Your Pros with Cons in them:
-My sex life is just fine! Jerking off, sex with my bf, its all good! I'm definitely hornier than before, so now not only do I want to have sex more, but I jerk off quite often as well. I had to learn to scale myself back, Id jerk off so much I would rub myself raw! I don't have drying issues, but even if I did, I use lube anyway, so its not a problem for me.
-I'd advise you to re-learn how to sing in your new voice once it starts settling down into whatever range you end up in. Since you're a singer, I"m sure you have people you know who can help you re-learn your new range.
-I don't mind my new body hair. My arms are definitely more hairy, which I love! My legs have never been very hairy, and what new hair I have is mostly on my lower legs. I don't care, I like it. I have new hair in "other places" too, but as long as I don't have hair growing out of my nose or ears, I really don't care.
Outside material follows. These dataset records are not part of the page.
-- ==== Sys2Proof/Machine/Loader.lean ====
section
/-! DEFINITION. The Loader at the boundary of the core (spec 30_encoding.md R63 to R68): from source text to memory image. It is an
external collaborator (R5); no step calls it (R68, R141). Log entry 15. -/

namespace Sys2Proof.Machine

/-- The Loader's errors (R66). They happen before the core runs and give no image (R121). -/
inductive LoadError where
  /-- A character outside a comment that is no opcode character, no whitespace and no opening parenthesis. -/
  | badCharacter (c : Char)
  /-- An opening parenthesis with no later closing one (R64). -/
  | unterminatedComment
  /-- More opcode characters than memory words, with both counts. -/
  | capacity (found limit : Nat)
deriving DecidableEq, Repr

/-- The word an opcode character becomes: the character's code (R63). -/
def opcodeOfChar (c : Char) : Option Word := opcodes.find? fun w => w.val == c.toNat

/-- Space, horizontal tab, line feed, vertical tab, form feed and carriage return (R65). -/
def isLoaderSpace (c : Char) : Bool := [0x20, 0x09, 0x0A, 0x0B, 0x0C, 0x0D].contains c.toNat

/-- The opcode words of a text in order; the flag says whether the text begins inside a comment. Comments do not nest (R64). -/
def scan : Bool → List Char → Except LoadError (List Word)
  | false, [] => .ok []
  | true, [] => .error .unterminatedComment
  | true, c :: rest => if c = ')' then scan false rest else scan true rest
  | false, c :: rest =>
    if c = '(' then scan true rest
    else if isLoaderSpace c then scan false rest
    else
      match opcodeOfChar c with
      | none => .error (.badCharacter c)
      | some w =>
        match scan false rest with
        | .ok ws => .ok (w :: ws)
        | .error e => .error e

/-- The Loader for a memory of `limit` words: the program's words, or one error (R66). -/
def loadWithin (limit : Nat) (text : List Char) : Except LoadError (List Word) :=
  match scan false text with
  | .ok ws => if ws.length ≤ limit then .ok ws else .error (.capacity ws.length limit)
  | .error e => .error e

/-- The Loader (R68). -/
def load (text : List Char) : Except LoadError (List Word) := loadWithin Config.memWords text

/-- The image of a program from address `k` on: its words at consecutive addresses, 0 elsewhere (R42, R63, R68). -/
def imageFrom : Nat → List Word → Memory
  | _, [] => []
  | k, w :: ws =>
    if h : k < 59049 then
      if w = Memory.unlisted then imageFrom (k + 1) ws else (⟨k, h⟩, w) :: imageFrom (k + 1) ws
    else []

/-- The machine at its first step with a given memory image (R139, R140; log entry 18). -/
def boot (image : Memory) : State := setMem image State.reset

/-- The machine at its first step with a program text, or the Loader's error and no machine (R66, R134). -/
def bootText (text : List Char) : Except LoadError State :=
  match load text with
  | .ok ws => .ok (boot (imageFrom 0 ws))
  | .error e => .error e

end Sys2Proof.Machine
end

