-- ==== Sys2Proof/Certificates/Slice0/Obligations.lean ====
section
/-! DEFINITION. The statements for the provers: what the spec's numbered rules say the machine does. Each is listed in
OBLIGATIONS.json with the rules it cites. -/

open Sys2Proof Sys2Proof.Machine

/-! Encoding (spec 30_encoding.md). -/

/-- The words of the opcode table, written out from its hex column (R55), two words of the default row (R57), and two stored codes that
are no word (R9). -/
def Obligations.WrittenWordsDecode : Prop :=
  decodeTableWord 16 0x0021 = some .halt ∧ decodeTableWord 16 0x002A = some .ldd ∧ decodeTableWord 16 0x003E = some .rot ∧
  decodeTableWord 16 0x005E = some .jmp ∧ decodeTableWord 16 0x005F = some .nop ∧ decodeTableWord 16 0x007B = some .out ∧
  decodeTableWord 16 0x007C = some .sub ∧ decodeTableWord 16 0x007D = some .inp ∧
  decodeTableWord 16 0 = some (.nopDefault 0) ∧ decodeTableWord 16 59048 = some (.nopDefault 59048) ∧
  decodeTableWord 16 59049 = none ∧ decodeTableWord 16 65535 = none

/-- Encoding and decoding are inverse to each other: every well-formed instruction survives the round trip, and every word is the
encoding of the well-formed instruction it decodes to. -/
def Obligations.DecodeEncodeAgree : Prop :=
  (∀ i : Instr, WellFormed i = true → decode (encode i) = i) ∧
  (∀ w : Word, WellFormed (decode w) = true ∧ encode (decode w) = w)

/-- The words of the default row, by range and by number (R57). -/
def Obligations.DefaultRowIsEveryOtherWord : Prop :=
  (∀ w : Word, w ∉ opcodes ↔ decode w = .nopDefault w) ∧
  (∀ w : Word, decode w = .nopDefault w ↔
    w.val ≤ 32 ∨ (34 ≤ w.val ∧ w.val ≤ 41) ∨ (43 ≤ w.val ∧ w.val ≤ 61) ∨ (63 ≤ w.val ∧ w.val ≤ 93) ∨
    (96 ≤ w.val ∧ w.val ≤ 122) ∨ (126 ≤ w.val ∧ w.val ≤ 59048)) ∧
  (Finset.univ.filter fun w : Word => decode w = .nopDefault w).card = 59041 ∧
  decode 0 = .nopDefault 0

/-- Decoding compares the whole stored word with a row's code; the default row takes what no opcode row matches, and no word matches two
opcode rows: the inference the spec draws in 30_encoding.md section 1 ("[derived: from rule R55 and 00_scope.md rule R9]"). -/
def Obligations.OpcodeRowsMatchWholeWords : Prop :=
  (∀ (w : Word) (i : Instr), (∀ v, i ≠ .nopDefault v) →
    ((storedForm w &&& rowMask i = rowMatch i ↔ storedForm w = rowMatch i) ∧
     (storedForm w &&& rowMask i = rowMatch i ↔ decode w = i))) ∧
  (∀ w : Word, decode w = .nopDefault w ↔
    ∀ i : Instr, (∀ v, i ≠ .nopDefault v) → storedForm w &&& rowMask i ≠ rowMatch i) ∧
  (∀ (w : Word) (i j : Instr), (∀ v, i ≠ .nopDefault v) → (∀ v, j ≠ .nopDefault v) →
    storedForm w &&& rowMask i = rowMatch i → storedForm w &&& rowMask j = rowMatch j → i = j)

/-- The stored forms are exactly the codes 0..59048; any other code is refused by name. The 16-bit form is the spec's
decision D1, the refusal its entry I6. -/
def Obligations.StoredFormsAreTheWords : Prop :=
  (∀ w : Word, (storedForm w).toNat = w.val ∧ ofStored (storedForm w) = some w ∧ decodeStored (storedForm w) = .ok (decode w)) ∧
  (∀ b : BitVec 16, ofStored b = none ↔ 59049 ≤ b.toNat) ∧
  (∀ (b : BitVec 16) (w : Word), ofStored b = some w → storedForm w = b) ∧
  (∀ b : BitVec 16, 59049 ≤ b.toNat → decodeStored b = .error .notAWord)

/-! The ternary arithmetic unit (spec 40_ternary_alu.md). -/

/-- The rotation's formula and its digit form, which determine each other: the inference the spec draws in 40_ternary_alu.md section 2
("The two forms agree."). -/
def Obligations.RotateMovesEveryTrit : Prop :=
  (∀ x : Word, (rotate x).val = x.val / 3 + x.val % 3 * 3 ^ 9) ∧
  (∀ x : Word, trit (rotate x) 9 = trit x 0) ∧
  (∀ (x : Word) (i : Nat), i ≤ 8 → trit (rotate x) i = trit x (i + 1)) ∧
  (∀ x y : Word, trit y 9 = trit x 0 → (∀ i : Nat, i ≤ 8 → trit y i = trit x (i + 1)) → y = rotate x) ∧
  rotate 62 = 39386

/-- The laws of the rotation: ten rotations are the identity; it is a bijection whose inverse is nine rotations and has the stated
formula; its fixed points; its periods. Laws (b) to (d) are the spec's own inference ("Laws (b) to (d) are [derived: from rule R77]"). -/
def Obligations.RotateLaws : Prop :=
  (∀ x : Word, rotate^[10] x = x) ∧
  Function.Bijective rotate ∧
  (∀ x : Word, (rotate^[9] x).val = x.val % 3 ^ 9 * 3 + x.val / 3 ^ 9 ∧ rotate (rotate^[9] x) = x) ∧
  (∀ x : Word, rotate x = x ↔ x = 0 ∨ x = 29524 ∨ x = 59048) ∧
  (∀ x : Word, rotate x = x ↔ ∀ i j : Fin 10, trit x i.val = trit x j.val) ∧
  (∀ (x : Word) (k : Nat), rotate^[k] x = x ↔ ∀ i : Fin 10, trit x ((i.val + k) % 10) = trit x i.val) ∧
  (∀ x : Word, Function.minimalPeriod rotate x ∣ 10) ∧
  Function.minimalPeriod rotate 7381 = 2 ∧ Function.minimalPeriod rotate 244 = 5 ∧
  Function.minimalPeriod rotate 1 = 10 ∧ Function.minimalPeriod rotate 3785 = 10

/-- The digit-wise subtraction is the sum of its lanes, each the non-negative remainder of the difference of two trits; SUB applies it to
`A` and `data` in this order (R78). -/
def Obligations.SubtractIsTheSumOfLanes : Prop :=
  (∀ x y : Word, ((subtractDigitwise x y).val : Int) =
    ∑ i ∈ Finset.range 10, (((trit x i).val : Int) - ((trit y i).val : Int)) % 3 * 3 ^ i) ∧
  (∀ s : State, ∃ t, exec .sub s = .next t ∧ t.a = subtractDigitwise s.a (data s)) ∧
  subtractDigitwise 5 7 = 7 ∧ ((5 : Int) - 7) % 59049 = 59047

/-- No borrow passes between lanes: a lane of the result is a function of that lane of each operand alone, given by
the table of 40_ternary_alu.md section 3. -/
def Obligations.SubtractLanesAreIndependent : Prop :=
  (∀ (x y : Word) (i : Fin 10), trit (subtractDigitwise x y) i.val = subTrit (trit x i.val) (trit y i.val)) ∧
  (∀ (x y x' y' : Word) (i : Fin 10), trit x i.val = trit x' i.val → trit y i.val = trit y' i.val →
    trit (subtractDigitwise x y) i.val = trit (subtractDigitwise x' y') i.val) ∧
  (subTrit 0 0 = 0 ∧ subTrit 0 1 = 2 ∧ subTrit 0 2 = 1) ∧
  (subTrit 1 0 = 1 ∧ subTrit 1 1 = 0 ∧ subTrit 1 2 = 2) ∧
  (subTrit 2 0 = 2 ∧ subTrit 2 1 = 1 ∧ subTrit 2 2 = 0)

/-- The laws (a) to (i) of the digit-wise subtraction; (c) to (i) are the spec's own inference ("Laws (c) to (i) are [derived: from rule
R78 and rule R79]"). -/
def Obligations.SubtractLaws : Prop :=
  (∀ x : Word, subtractDigitwise x x = 0) ∧
  (∀ (x y y' : Word) (i : Fin 10), (∀ j : Fin 10, j ≠ i → trit y j.val = trit y' j.val) →
    ∀ j : Fin 10, j ≠ i → trit (subtractDigitwise x y) j.val = trit (subtractDigitwise x y') j.val) ∧
  (∀ (x x' y : Word) (i : Fin 10), (∀ j : Fin 10, j ≠ i → trit x j.val = trit x' j.val) →
    ∀ j : Fin 10, j ≠ i → trit (subtractDigitwise x y) j.val = trit (subtractDigitwise x' y) j.val) ∧
  (∀ x : Word, subtractDigitwise x 0 = x) ∧
  (∀ (y : Word) (i : Fin 10), (trit y i.val = 0 → trit (subtractDigitwise 0 y) i.val = 0) ∧
    (trit y i.val = 1 → trit (subtractDigitwise 0 y) i.val = 2) ∧ (trit y i.val = 2 → trit (subtractDigitwise 0 y) i.val = 1)) ∧
  (∀ y : Word, subtractDigitwise 0 (subtractDigitwise 0 y) = y) ∧
  (∀ x y : Word, subtractDigitwise y x = subtractDigitwise 0 (subtractDigitwise x y)) ∧
  (∀ x y : Word, subtractDigitwise x y = 0 ↔ x = y) ∧
  (∀ x y : Word, x = subtractDigitwise (subtractDigitwise x y) (subtractDigitwise 0 y)) ∧
  (∀ (x : Word) (i : Fin 10), (trit (subtractDigitwise x sentinel) i.val).val = ((trit x i.val).val + 1) % 3) ∧
  subtractDigitwise 0 sentinel = 29524 ∧ subtractDigitwise 0 29524 = sentinel ∧
  (∀ a d : Word, subtractDigitwise a d = sentinel ↔
    ∀ i : Fin 10, (((trit a i.val).val : Int) - ((trit d i.val).val : Int)) % 3 = 2) ∧
  (∀ s t : State, exec .sub s = .next t → t.a = sentinel →
    ∀ i : Fin 10, (((trit s.a i.val).val : Int) - ((trit (data s) i.val).val : Int)) % 3 = 2)

/-! The instructions: result, frame and completion of each. -/

/-- ROT (R102, with the formula and example of R76): its corner cases, ten executions on one cell that nothing else changes, and its worked
example. -/
def Obligations.RotInstruction : Prop :=
  decode 62 = .rot ∧
  (∀ s : State, ∃ t, exec .rot s = .next t ∧ t.a = rotate (data s) ∧ t.a.val = (data s).val / 3 + (data s).val % 3 * 3 ^ 9 ∧
    t.mem.read s.d = rotate (data s) ∧ SameMemoryBut s.d s t ∧ Advanced s.c s.d t ∧ SameControl s t) ∧
  (∀ (s : State) (v : Word), exec .rot (setA v s) = exec .rot s) ∧
  (∀ s t : State, data s = 0 ∨ data s = 29524 ∨ data s = 59048 → exec .rot s = .next t → t.a = data s ∧ SameMemory s t) ∧
  (∀ s t : State, data s = sentinel → exec .rot s = .next t →
    t.a = sentinel ∧ ∃ u, exec .out t = .next u ∧ u.halted = true ∧ u.adapter = t.adapter) ∧
  (∀ s t : State, s.c = s.d → instrWord s = 62 → exec .rot s = .next t →
    data s = 62 ∧ t.a = 39386 ∧ t.mem.read s.c = 39386 ∧ decode (t.mem.read s.c) = .nopDefault 39386) ∧
  (∀ (before after : Nat → State) (x : Word),
    (∀ n < 10, (before n).d = x ∧ exec .rot (before n) = .next (after n) ∧ (before (n + 1)).mem.read x = (after n).mem.read x) →
    (before 10).mem.read x = (before 0).mem.read x) ∧
  (∀ s : State, s.c = 0 → s.d = 0 → s.mem.read 0 = 62 → s.phase = .ready → s.halted = false →
    ∃ t, step s = .next t ∧ t.a = 39386 ∧ t.mem.read 0 = 39386 ∧ t.c = 1 ∧ t.d = 1)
Honestly, by the time most of these changes began, I was so happy to have proof that I was transitioning, I didn't really care! And like you said, you can always stop taking T. I was prescribed Androgel, so I don't have to worry about needles. The irreversible stuff is fine, I HATE being seen as female, so being read as male is wonderful!
I plan on having top surgery someday. I'm currently doing my research as to what will be best for me, with the hopes that maybe in a year or so I'll be having it. Bottom surgery I'm not so sure I'll have, but it doesn't stop me from doing a bit of research in it anyways.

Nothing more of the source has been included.